According to a further aspect of the present disclosure, an evaporation source for deposition of evaporated material on a substrate is provided. The evaporation source includes a crucible for material evaporation and a distribution assembly with one or more outlets for providing the evaporated material to the substrate. The distribution assembly is in fluid communication with the crucible. Further, the evaporation source includes a measurement assembly including a measurement assembly comprising a tube connecting an interior space of the crucible with a pressure sensor.
According to another aspect of the present disclosure, a deposition apparatus for applying material to a substrate is provided. The deposition apparatus includes a vacuum chamber and an evaporation source provided in the vacuum chamber. The evaporation source includes a crucible and a distribution assembly. Further, the deposition apparatus includes a measurement assembly for measuring a vapor pressure in the distribution assembly. The measurement assembly includes a tube having a first end and a second end. The first end of the tube is arranged in an interior space of the distribution assembly. The second end of the tube is connected to a pressure sensor.

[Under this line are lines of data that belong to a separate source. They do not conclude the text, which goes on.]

-- ==== Sys2Proof/Tests/Slice0.lean ====
section
/-! SUPPORT. Our own tests: the checks of WellFormed refuse ill-formed commands, the decoder reads words written
out from `30_encoding.md`, single steps give what the spec's worked examples say, and for every obligation with
hypotheses a concrete state meets them. Expected values come from spec/ (mostly `95_test_vectors.md`). -/

namespace Sys2Proof.Machine.Tests

open Sys2Proof Sys2Proof.Machine

-- One theorem at a time: many kernel evaluations side by side take more threads than the check allows.
set_option Elab.async false

/-! ### WellFormed (`30_encoding.md` R65) -/

theorem test_slotsOk_refuses : (Instr.ntt 32 0).slotsOk Params.default = false := by decide
theorem test_widthOk_refuses :
    (Instr.ser 0 0 0).widthOk = false ∧ (Instr.deser 0 33 0 0).widthOk = false := by decide
theorem test_modulusOk_refuses :
    (Instr.add 0 0 0 3 0).modulusOk = false ∧ (Instr.ared 0 2 33).modulusOk = false ∧
      (Instr.xrnd 0 0 1 1).modulusOk = false ∧ (Instr.recn 0 0 0 2 0).modulusOk = false := by decide
theorem test_selectorOk_refuses :
    (Instr.smpu 0 0 2).selectorOk = false ∧ (Instr.smpg 0 0 15).selectorOk = false := by decide
theorem test_auxOk_refuses :
    (Instr.deser 0 1 3 0).auxOk = false ∧ (Instr.dect 0 33 0).auxOk = false := by decide
theorem test_wellFormed_boundary :
    (Instr.add 31 31 31 2 32).wellFormed Params.default = true ∧
      (Instr.xinita 3 255 0xFFFFFFFF).wellFormed Params.default = true := by decide

/-! ### Decode: one word for every command, written from R61 to R66 or printed in R70 and
`95_test_vectors.md` section 9 -/

/-- The words and the commands they stand for: system and RingArith. -/
def words1 : List (Cmd × Instr) :=
  [(0x0000000000000000, .nop), (0x0000000000000001, .ldcfg), (0x0000000000000002, .clrerr),
    (0x0000000000000110, .ntt 1 0), (0x0000000000040511, .intt 5 4), (0x0000000001000212, .muln 2 0 1),
    (0x002C008001000213, .add 2 0 1 2 11), (0x0010008004080914, .sub 9 8 4 2 4),
    (0x01FFF00000030315, .scale 3 3 33550336), (0x0000000000000016, .aclr), (0x0000000003020017, .macs 2 3),
    (0x0010008000000418, .ared 4 2 4), (0x0000000000050819, .snorm 8 5), (0x0000C8000000051A, .geta 5 2 3)]

/-- Sampler. -/
def words2 : List (Cmd × Instr) :=
  [(0x000FFFFE04000020, .xinita 0 4 0xFFFFE), (0x0000010008400021, .xinits 1 8 0x100),
    (0x0000060000000422, .smpu 4 2 1), (0x0000023000400023, .smpt 1 0x230), (0x0000023000800024, .smpb 2 0x230),
    (0x0000030204000325, .dect 3 4 0x302), (0x0000001005000326, .decb 3 5 0x10),
    (0x0000020000000327, .smpg 3 2 0)]

/-- Codec and protocol. -/
def words3 : List (Cmd × Instr) :=
  [(0x0000040000190330, .ser 3 25 0x400), (0x0000000001050031, .deser 0 5 1 0),
    (0x0010008100090A32, .comp 10 9 1 2 4), (0x0010008200070833, .dcmp 8 7 2 2 4),
    (0x0000030000070434, .rdbl 4 7 3), (0x0010008000020135, .xrnd 1 2 2 4), (0x002C008003020436, .recn 4 2 3 2 11),
    (0x0000000000000040, .setup), (0x0000000000000041, .keygen), (0x0000000000000042, .encap),
    (0x0000000000000043, .enc), (0x0000000000000044, .decap), (0x0000000000000045, .dec)]

theorem test_decode_words1 : ∀ x ∈ words1, decode Params.default x.1 = .ok x.2 ∧ encode x.2 = x.1 := by decide +kernel
theorem test_decode_words2 : ∀ x ∈ words2, decode Params.default x.1 = .ok x.2 ∧ encode x.2 = x.1 := by decide +kernel
theorem test_decode_words3 : ∀ x ∈ words3, decode Params.default x.1 = .ok x.2 ∧ encode x.2 = x.1 := by decide +kernel

/-- One word for each check of R65, in the order of its items. -/
theorem test_decode_rejects :
    decode Params.default 0x00000000000000FF = .error .unknownOpcode ∧
    decode Params.default 0x0000000100000110 = .error .unusedField ∧
    decode Params.default 0x0000000000000144 = .error .unusedField ∧
    decode Params.default 0x0000000000200110 = .error .slotRange ∧
    decode Params.default 0x0000040000210330 = .error .widthRange ∧
    decode Params.default 0x000000C001000213 = .error .modulusRange ∧
    decode Params.default 0x00000A0000000422 = .error .selectorRange ∧
    decode Params.default 0x0000000003050031 = .error .auxRange := by decide +kernel

theorem test_decodeTableWord : decodeTableWord 64 0x002C008003020436 = some (.recn 4 2 3 2 11) := by decide +kernel

/-! ### The toy instance (`95_test_vectors.md`), with small register files and the stream bytes of its examples -/

/-- A pair of draws that `95_test_vectors.md` V4.6 maps to `(2, -2)` for σ = 2.0. -/
def pair : List Byte := [0, 0, 0, 0, 0, 0, 0, 0x40, 0, 0, 0, 0, 0, 0, 0, 0xC0]

/-- `n` such pairs. -/
def pairs (n : Nat) : List Byte := (List.replicate n pair).flatten

/-- The streams of `XOF128` for the matrix seed `A0 A1 A2 A3` of program P3. -/
def matrixStreams : List (List Byte × List Byte) :=
  [([0xA0, 0xA1, 0xA2, 0xA3, 0, 0, 0x41], [0x6B, 9, 0xA8, 0x46, 0xE4, 0x82, 0x20, 0xBF, 0x5D, 0xFB, 0x99, 0x38,
      0xD6, 0x74, 0x12, 0xB0]),
    ([0xA0, 0xA1, 0xA2, 0xA3, 0, 1, 0x41], [0x20, 0xBF, 0x5D, 0xFB, 0x99, 0x38, 0xD6, 0x74, 0x12, 0xB0, 0x4F, 0xED,
      0x8B, 0x29, 0xC7, 0x66, 4, 0xA2]),
    ([0xA0, 0xA1, 0xA2, 0xA3, 1, 0, 0x41], [0x82, 0x20, 0xBF, 0x5D, 0xFB, 0x99, 0x38, 0xD6, 0x74, 0x12, 0xB0, 0x4F,
      0xED, 0x8B, 0x29, 0xC7, 0x66, 4, 0xA2]),
    ([0xA0, 0xA1, 0xA2, 0xA3, 1, 1, 0x41], [0x38, 0xD6, 0x74, 0x12, 0xB0, 0x4F, 0xED, 0x8B, 0x29, 0xC7, 0x66, 4, 0xA2,
      0x40, 0xDF, 0x7D])]

/-- The streams of `XOFSEC`: the examples of R100, R101 and R125; the keys of program P3; the keys of an
encapsulation with the seed `01 02`. -/
def secretStreams : List (List Byte × List Byte) :=
  [([1], [0x25, 0xF1, 0x10, 0x33, 0x00, 0xE7, 0x1F, 0x0C, 0x90, 0x4B, 0x02]),
    ([2], [0xF5, 0x0B, 0xFF, 0x71]), ([3], pairs 4), ([4], [0x1B, 0, 0, 0, 0, 0, 0, 0x80]),
    ([0x10, 0x20, 0x30, 0x53], [0xA0, 0x3E, 0xDC, 0x7B]), ([0x10, 0x20, 0x30, 0x45], [4, 0xA2, 0x40, 0xDF]),
    ([1, 2, 0x52], pairs 8), ([1, 2, 0x65], pairs 8),
    ([1, 2, 0, 0, 0, 0, 0x72], pairs 4 ++ [0x1B, 0, 0, 0, 0, 0, 0, 0x80])]

/-- The toy instance. -/
def toy : Params where
  d := 8
  q := 17
  psi := 3
  npoly := 8
  maxdim := 2
  bmemBytes := 256
  xof128 := matrixStreams
  xofsec := secretStreams
  gauss := [(⟨0x4000000000000000, 0xC000000000000000, 0x20000⟩, (2, -2)),
    (⟨0x4000000000000000, 0xC000000000000000, 0x18000⟩, (2, -2))]

/-- A slot from a tag and numbers. -/
def mk (t : Tag) (v : List Nat) : Slot := { tag := t, c := cellsOf v }

/-- The bytes of `BMEM`: `f` of program P1 at 0, the ternary bytes of R103 at 0x10, key pair, shared ciphertext,
hint and individual ciphertext of program P4 at 0x20 to 0x32, a message at 0x38, the public key of program P3 at
0x40, the seeds at 0x50, 0x58 and 0x60. -/
def bytes : List Host.Cell :=
  [0x41, 0x0C, 0x52, 0xCC, 0x41].zipIdx.map (fun x => (x.2, x.1)) ++
  [(0x10, 0x0B), (0x11, 0x71), (0x12, 0xA6)] ++
  [0xA0, 0x3E, 0xDC, 0x7B].zipIdx.map (fun x => (0x20 + x.2, x.1)) ++
  [0x10, 0x32, 0x54, 0x76, 0x98, 0xBA, 0xDC, 0xFE].zipIdx.map (fun x => (0x28 + x.2, x.1)) ++
  [(0x30, 0x5A), (0x31, 0x1B), (0x32, 0xE4), (0x38, 0xA5)] ++
  [0xA7, 0x25, 0x82, 0x56, 0x3B, 0x4C, 0xBC, 0x44, 0x54, 0x10].zipIdx.map (fun x => (0x40 + x.2, x.1)) ++
  [0x10, 0x20, 0x30].zipIdx.map (fun x => (0x50 + x.2, x.1)) ++ [(0x58, 1), (0x59, 2)] ++
  [0xA0, 0xA1, 0xA2, 0xA3].zipIdx.map (fun x => (0x60 + x.2, x.1))

/-- A running toy machine: every unit holds something, the configuration of `95_test_vectors.md` section 7 is
loaded (`M = N = 2`, `KIND = 1`, `DU = 4`, `DV = 2`), the matrix is that of program P3. -/
def base : State :=
  { State.launch toy (Memory.ofBytes 256 bytes) with
    slots := [mk .coef [1, 2, 3, 4, 5, 6, 7, 8], mk .coef [3, 0, 16, 1, 0, 0, 2, 5],
      mk .ntt [5, 0, 13, 8, 9, 11, 5, 8], mk .ntt [4, 10, 4, 11, 11, 1, 3, 14],
      mk .raw [0, 3, 4, 7, 8, 11, 12, 15], mk .raw [0, 1, 0, 1, 1, 0, 1, 0],
      mk .coef [0, 1, 2, 3, 4, 5, 6, 16], Slot.blank toy]
    acc := [-8, 1, 2, 3, 4, 5, 6, 7]
    accValid := true
    amat := [cellsOf [11, 9, 8, 6, 4, 2, 0, 16], cellsOf [0, 16, 15, 13, 11, 9, 7, 6],
      cellsOf [2, 0, 16, 15, 13, 11, 9, 7], cellsOf [16, 15, 13, 11, 9, 7, 6, 4]]
    aValid := true
    cfg0 := 0x00021122
    sigma0 := 0x00020000
    sigma1 := 0x00018000
    cfgValid := true
    inLen := 100
    xs := #v[⟨true, .s, [1], 0⟩, ⟨true, .s, [2], 0⟩, ⟨true, .s, [3], 0⟩, ⟨true, .s, [4], 0⟩] }

/-- `base` with the `ARG` registers from `ARG0` on. -/
def withArgs (l : List Word) : State := { base with args := Vector.ofFn fun k => l.getD k.val 0 }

According to a further aspect of the present disclosure, a method of measuring a vapor pressure in an evaporation source is provided. The evaporation source has a crucible and a distribution assembly. The method of measuring the vapor pressure in the evaporation source includes providing a measurement assembly. The measurement assembly includes a tube having a first end and a second end. Additionally, the method includes arranging the first end in an interior space of the distribution assembly and connecting the second end to a pressure sensor. Further, the method includes evaporating a material for providing the evaporated material, guiding the evaporated material from the crucible into the distribution assembly, and measuring a pressure provided at the second end of the tube using the pressure sensor.
According to yet another aspect of the present disclosure, a method for determining an evaporation rate of an evaporated material in an evaporation source is provided. The method for determining the evaporation rate includes measuring a vapor pressure of the evaporated material in the evaporation source. Further, the method includes calculating the evaporation rate from the measured vapor pressure.
According to a further aspect of the present disclosure, a method of measuring a vapor pressure difference in an evaporation source is provided. The evaporation source has a crucible and a distribution assembly. The method includes providing a first measurement assembly including a tube connecting an interior space of the distribution assembly with a first pressure sensor. The tube has a tube opening provided at a first position in the interior space of the distribution assembly. Additionally, the method includes providing a second measurement assembly including a further tube connecting an interior space of the evaporation source with a second pressure sensor. The further tube has a further tube opening provided at a second position in the interior space of the distribution assembly. Alternatively, the further tube opening is provided at a second position in an interior space of the crucible. Further, the method includes measuring the vapor pressure difference in the evaporation source using the first pressure sensor and the second pressure sensor.
Embodiments are also directed at apparatuses for carrying out the disclosed methods and include apparatus parts for performing each described method aspect. These method aspects may be performed by way of hardware components, a computer programmed by appropriate software, by any combination of the two or in any other manner. Furthermore, embodiments according to the disclosure are also directed at methods for operating the described apparatus. The methods for operating the described apparatus include method aspects for carrying out every function of the apparatus.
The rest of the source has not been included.